──────── INPUT ────────

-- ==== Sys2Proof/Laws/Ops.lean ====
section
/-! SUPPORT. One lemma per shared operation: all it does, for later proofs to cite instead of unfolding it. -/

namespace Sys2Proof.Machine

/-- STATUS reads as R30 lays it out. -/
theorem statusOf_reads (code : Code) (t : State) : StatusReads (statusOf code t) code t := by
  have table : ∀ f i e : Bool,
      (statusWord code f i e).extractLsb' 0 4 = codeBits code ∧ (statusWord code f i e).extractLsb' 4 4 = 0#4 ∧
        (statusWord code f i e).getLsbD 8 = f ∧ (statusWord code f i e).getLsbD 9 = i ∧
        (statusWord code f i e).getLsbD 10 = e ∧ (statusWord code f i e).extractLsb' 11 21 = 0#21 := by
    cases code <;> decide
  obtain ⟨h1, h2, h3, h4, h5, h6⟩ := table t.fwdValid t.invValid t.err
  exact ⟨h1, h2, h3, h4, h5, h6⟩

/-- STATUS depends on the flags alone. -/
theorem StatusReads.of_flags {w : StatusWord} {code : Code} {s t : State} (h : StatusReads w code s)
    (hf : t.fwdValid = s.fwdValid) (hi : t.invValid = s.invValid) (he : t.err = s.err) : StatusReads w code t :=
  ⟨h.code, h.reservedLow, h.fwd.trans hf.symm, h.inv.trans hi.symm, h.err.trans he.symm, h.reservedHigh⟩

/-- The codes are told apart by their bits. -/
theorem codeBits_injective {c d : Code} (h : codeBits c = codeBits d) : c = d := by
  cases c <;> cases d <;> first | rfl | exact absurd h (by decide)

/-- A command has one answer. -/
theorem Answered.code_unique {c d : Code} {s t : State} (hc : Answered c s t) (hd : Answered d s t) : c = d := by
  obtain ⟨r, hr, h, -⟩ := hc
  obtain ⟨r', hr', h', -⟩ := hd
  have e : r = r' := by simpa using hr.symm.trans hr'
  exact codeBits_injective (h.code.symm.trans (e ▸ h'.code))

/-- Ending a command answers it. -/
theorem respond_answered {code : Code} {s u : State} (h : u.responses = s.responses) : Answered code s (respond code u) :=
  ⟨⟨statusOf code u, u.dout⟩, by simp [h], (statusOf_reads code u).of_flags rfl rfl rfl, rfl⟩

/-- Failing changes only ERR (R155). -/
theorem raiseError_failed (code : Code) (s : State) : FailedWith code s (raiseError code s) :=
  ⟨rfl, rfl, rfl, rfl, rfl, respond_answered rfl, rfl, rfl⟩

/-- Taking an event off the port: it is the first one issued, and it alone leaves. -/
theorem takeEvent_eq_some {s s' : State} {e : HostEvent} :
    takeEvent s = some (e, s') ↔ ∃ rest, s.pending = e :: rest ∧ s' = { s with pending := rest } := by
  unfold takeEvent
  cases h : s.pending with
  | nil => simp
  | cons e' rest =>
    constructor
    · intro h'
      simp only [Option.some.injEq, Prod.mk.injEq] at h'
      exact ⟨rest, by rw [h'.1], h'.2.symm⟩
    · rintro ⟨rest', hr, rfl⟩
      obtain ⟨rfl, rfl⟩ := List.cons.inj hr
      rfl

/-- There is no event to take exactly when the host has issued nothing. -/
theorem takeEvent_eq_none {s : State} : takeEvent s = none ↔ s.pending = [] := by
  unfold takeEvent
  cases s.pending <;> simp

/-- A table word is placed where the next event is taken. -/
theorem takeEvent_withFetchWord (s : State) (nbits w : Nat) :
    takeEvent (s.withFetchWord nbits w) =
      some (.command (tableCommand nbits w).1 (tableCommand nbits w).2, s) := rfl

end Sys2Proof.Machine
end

────────
──────── INPUT ────────

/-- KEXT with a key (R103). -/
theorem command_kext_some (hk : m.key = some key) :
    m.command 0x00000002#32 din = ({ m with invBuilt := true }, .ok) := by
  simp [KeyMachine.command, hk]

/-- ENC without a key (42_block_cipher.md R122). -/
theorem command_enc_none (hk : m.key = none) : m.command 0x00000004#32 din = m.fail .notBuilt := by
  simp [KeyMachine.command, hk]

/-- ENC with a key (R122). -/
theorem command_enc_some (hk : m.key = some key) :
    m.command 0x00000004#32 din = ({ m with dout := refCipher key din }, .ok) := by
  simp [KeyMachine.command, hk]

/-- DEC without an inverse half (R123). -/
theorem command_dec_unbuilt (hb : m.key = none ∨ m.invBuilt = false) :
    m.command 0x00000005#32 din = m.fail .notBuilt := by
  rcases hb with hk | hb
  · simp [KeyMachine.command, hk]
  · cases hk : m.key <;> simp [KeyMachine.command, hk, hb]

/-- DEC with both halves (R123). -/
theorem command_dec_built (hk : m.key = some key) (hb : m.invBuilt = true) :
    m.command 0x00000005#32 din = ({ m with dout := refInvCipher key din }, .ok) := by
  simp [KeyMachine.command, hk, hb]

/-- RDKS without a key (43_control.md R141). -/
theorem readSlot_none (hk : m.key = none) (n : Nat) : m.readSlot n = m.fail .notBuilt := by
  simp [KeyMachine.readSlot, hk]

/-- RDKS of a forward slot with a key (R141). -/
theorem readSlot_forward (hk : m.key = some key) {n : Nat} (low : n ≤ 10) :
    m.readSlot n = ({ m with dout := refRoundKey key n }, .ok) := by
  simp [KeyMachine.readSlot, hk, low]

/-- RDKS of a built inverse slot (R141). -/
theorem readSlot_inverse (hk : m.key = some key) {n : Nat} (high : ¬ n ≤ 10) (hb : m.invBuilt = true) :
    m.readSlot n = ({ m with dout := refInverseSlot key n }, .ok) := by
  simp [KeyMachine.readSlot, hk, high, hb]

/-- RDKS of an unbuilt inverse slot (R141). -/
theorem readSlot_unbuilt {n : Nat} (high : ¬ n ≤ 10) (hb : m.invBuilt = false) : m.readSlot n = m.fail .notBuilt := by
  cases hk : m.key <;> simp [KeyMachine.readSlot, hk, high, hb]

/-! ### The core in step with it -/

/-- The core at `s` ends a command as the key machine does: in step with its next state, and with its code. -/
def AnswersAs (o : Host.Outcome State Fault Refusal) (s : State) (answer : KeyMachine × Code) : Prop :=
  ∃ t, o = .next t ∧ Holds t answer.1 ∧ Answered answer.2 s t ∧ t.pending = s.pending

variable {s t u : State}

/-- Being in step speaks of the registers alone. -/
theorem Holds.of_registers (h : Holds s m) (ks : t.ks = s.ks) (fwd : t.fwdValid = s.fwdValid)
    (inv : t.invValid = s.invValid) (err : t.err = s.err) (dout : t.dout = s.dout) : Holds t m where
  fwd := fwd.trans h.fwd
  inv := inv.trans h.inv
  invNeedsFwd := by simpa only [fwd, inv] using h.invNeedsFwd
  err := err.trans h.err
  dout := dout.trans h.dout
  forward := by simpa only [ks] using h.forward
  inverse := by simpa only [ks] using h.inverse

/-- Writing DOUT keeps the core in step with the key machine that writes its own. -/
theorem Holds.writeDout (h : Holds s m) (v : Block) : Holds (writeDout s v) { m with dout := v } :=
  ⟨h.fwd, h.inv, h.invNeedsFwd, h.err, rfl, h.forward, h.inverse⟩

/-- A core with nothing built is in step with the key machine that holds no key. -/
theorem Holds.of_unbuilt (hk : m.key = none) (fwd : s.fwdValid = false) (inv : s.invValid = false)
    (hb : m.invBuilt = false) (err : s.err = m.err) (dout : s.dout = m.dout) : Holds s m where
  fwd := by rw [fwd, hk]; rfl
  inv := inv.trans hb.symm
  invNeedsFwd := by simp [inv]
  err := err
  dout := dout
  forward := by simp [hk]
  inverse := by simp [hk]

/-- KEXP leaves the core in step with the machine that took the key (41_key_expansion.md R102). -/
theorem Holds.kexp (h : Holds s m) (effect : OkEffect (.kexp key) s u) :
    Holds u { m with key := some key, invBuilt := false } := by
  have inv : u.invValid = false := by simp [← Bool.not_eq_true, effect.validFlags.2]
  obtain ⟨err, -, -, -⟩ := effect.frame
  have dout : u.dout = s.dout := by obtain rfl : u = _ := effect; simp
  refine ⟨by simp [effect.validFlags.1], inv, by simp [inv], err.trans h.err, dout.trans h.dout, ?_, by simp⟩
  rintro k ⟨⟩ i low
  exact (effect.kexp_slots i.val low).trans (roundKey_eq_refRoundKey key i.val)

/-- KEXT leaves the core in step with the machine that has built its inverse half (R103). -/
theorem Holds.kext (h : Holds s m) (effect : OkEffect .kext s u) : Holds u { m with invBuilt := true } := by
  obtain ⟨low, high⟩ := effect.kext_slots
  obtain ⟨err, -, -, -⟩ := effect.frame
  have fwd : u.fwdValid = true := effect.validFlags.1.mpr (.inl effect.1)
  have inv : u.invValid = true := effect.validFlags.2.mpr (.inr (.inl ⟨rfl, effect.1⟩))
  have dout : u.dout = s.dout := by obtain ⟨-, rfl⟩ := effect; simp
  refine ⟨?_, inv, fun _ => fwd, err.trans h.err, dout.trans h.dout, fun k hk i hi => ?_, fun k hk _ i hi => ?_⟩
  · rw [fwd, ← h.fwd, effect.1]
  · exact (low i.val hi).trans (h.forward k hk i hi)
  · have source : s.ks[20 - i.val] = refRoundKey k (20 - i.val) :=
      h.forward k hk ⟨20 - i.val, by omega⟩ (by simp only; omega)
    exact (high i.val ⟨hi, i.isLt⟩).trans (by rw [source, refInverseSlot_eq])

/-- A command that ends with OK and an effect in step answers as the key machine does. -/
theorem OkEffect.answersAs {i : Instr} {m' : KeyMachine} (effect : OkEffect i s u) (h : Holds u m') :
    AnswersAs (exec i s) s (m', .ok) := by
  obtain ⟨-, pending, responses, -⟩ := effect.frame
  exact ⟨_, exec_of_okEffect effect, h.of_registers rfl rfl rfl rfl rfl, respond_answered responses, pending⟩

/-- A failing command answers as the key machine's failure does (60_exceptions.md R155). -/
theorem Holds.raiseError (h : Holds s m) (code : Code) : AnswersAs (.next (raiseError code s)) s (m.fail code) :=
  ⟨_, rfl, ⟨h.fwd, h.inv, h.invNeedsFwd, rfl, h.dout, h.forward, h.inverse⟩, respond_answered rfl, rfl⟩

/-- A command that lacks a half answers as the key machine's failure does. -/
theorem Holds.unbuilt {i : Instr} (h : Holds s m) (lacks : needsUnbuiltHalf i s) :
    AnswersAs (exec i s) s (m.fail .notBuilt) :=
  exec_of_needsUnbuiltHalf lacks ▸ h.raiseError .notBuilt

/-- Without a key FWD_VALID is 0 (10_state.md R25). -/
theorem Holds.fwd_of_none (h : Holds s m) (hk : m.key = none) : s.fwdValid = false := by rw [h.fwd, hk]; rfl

────────
──────── INPUT ────────

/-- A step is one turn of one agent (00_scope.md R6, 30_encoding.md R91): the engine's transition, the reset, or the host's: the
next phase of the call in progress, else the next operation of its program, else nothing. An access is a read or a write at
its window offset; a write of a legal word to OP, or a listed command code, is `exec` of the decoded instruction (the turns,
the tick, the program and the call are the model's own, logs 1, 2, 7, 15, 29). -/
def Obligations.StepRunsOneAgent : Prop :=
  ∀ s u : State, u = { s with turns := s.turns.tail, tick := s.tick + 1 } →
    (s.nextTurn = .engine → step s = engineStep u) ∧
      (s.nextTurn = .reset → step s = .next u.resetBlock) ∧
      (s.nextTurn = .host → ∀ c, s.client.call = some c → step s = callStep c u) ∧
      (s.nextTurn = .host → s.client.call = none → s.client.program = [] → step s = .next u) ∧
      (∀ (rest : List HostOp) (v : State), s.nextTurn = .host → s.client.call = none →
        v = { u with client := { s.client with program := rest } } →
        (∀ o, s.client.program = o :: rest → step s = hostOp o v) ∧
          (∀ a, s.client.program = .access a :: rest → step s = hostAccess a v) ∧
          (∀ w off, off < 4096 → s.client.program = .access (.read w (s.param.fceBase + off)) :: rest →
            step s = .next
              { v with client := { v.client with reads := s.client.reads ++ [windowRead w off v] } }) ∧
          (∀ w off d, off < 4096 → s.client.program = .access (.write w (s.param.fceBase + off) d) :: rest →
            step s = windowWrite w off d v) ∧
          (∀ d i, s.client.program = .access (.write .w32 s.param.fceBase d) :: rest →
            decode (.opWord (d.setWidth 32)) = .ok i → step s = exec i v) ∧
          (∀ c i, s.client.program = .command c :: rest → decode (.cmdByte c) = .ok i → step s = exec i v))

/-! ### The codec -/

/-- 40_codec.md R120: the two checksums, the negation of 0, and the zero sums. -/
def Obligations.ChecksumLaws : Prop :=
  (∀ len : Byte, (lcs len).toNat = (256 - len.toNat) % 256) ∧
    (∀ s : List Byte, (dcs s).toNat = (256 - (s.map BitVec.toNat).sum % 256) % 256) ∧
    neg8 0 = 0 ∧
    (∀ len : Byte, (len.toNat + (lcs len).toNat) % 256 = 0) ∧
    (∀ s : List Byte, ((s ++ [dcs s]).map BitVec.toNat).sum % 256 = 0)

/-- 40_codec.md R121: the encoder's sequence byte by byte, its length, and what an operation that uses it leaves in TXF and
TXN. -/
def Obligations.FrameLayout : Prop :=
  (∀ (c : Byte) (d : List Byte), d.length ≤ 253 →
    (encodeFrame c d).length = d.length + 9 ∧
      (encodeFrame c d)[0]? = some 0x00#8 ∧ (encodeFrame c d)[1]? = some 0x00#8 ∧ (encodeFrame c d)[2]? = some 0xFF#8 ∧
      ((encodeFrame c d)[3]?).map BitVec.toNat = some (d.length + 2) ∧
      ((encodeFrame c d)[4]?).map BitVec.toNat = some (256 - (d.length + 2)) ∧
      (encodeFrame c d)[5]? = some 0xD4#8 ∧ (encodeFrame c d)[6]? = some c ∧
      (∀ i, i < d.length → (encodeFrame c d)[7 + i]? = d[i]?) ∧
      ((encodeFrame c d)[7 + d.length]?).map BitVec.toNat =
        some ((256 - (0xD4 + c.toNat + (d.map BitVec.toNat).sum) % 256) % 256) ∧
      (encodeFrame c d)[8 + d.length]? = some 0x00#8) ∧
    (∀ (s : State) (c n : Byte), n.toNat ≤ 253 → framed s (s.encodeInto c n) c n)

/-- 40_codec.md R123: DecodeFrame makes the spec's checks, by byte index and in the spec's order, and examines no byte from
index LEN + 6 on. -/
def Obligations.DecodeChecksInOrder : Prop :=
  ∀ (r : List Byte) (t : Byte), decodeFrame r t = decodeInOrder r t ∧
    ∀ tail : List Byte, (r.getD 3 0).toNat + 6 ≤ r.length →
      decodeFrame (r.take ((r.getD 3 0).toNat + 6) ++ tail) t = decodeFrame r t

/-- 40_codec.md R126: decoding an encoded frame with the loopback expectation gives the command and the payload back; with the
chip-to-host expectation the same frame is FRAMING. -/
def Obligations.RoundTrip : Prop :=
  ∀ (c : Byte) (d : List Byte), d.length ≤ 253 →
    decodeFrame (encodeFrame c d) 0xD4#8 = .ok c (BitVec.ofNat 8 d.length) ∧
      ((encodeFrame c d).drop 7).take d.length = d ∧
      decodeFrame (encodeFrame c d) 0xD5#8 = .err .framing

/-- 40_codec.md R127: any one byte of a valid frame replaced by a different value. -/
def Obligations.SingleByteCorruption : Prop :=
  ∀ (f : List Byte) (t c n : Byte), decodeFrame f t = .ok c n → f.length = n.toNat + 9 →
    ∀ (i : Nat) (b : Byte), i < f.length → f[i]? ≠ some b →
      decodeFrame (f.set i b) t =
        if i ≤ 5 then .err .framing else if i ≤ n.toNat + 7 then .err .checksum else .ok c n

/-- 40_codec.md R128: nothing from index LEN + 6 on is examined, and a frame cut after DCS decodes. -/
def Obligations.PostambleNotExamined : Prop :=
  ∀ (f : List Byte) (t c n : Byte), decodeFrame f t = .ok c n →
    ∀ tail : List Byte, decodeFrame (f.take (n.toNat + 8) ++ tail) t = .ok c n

────────

[WORK ITEM]: Above are the entries. Copy exactly the part that opens with the line containing "<;> simp [KeyMachine.command, hk, hb]" and closes with the line containing "theorem readSlot_inverse (hk", and no more.

[SOLUTION]:
  · cases hk : m.key <;> simp [KeyMachine.command, hk, hb]

/-- DEC with both halves (R123). -/
theorem command_dec_built (hk : m.key = some key) (hb : m.invBuilt = true) :
    m.command 0x00000005#32 din = ({ m with dout := refInvCipher key din }, .ok) := by
  simp [KeyMachine.command, hk, hb]

/-- RDKS without a key (43_control.md R141). -/
theorem readSlot_none (hk : m.key = none) (n : Nat) : m.readSlot n = m.fail .notBuilt := by
  simp [KeyMachine.readSlot, hk]

/-- RDKS of a forward slot with a key (R141). -/
theorem readSlot_forward (hk : m.key = some key) {n : Nat} (low : n ≤ 10) :
    m.readSlot n = ({ m with dout := refRoundKey key n }, .ok) := by
  simp [KeyMachine.readSlot, hk, low]

/-- RDKS of a built inverse slot (R141). -/
theorem readSlot_inverse (hk : m.key = some key) {n : Nat} (high : ¬ n ≤ 10) (hb : m.invBuilt = true) :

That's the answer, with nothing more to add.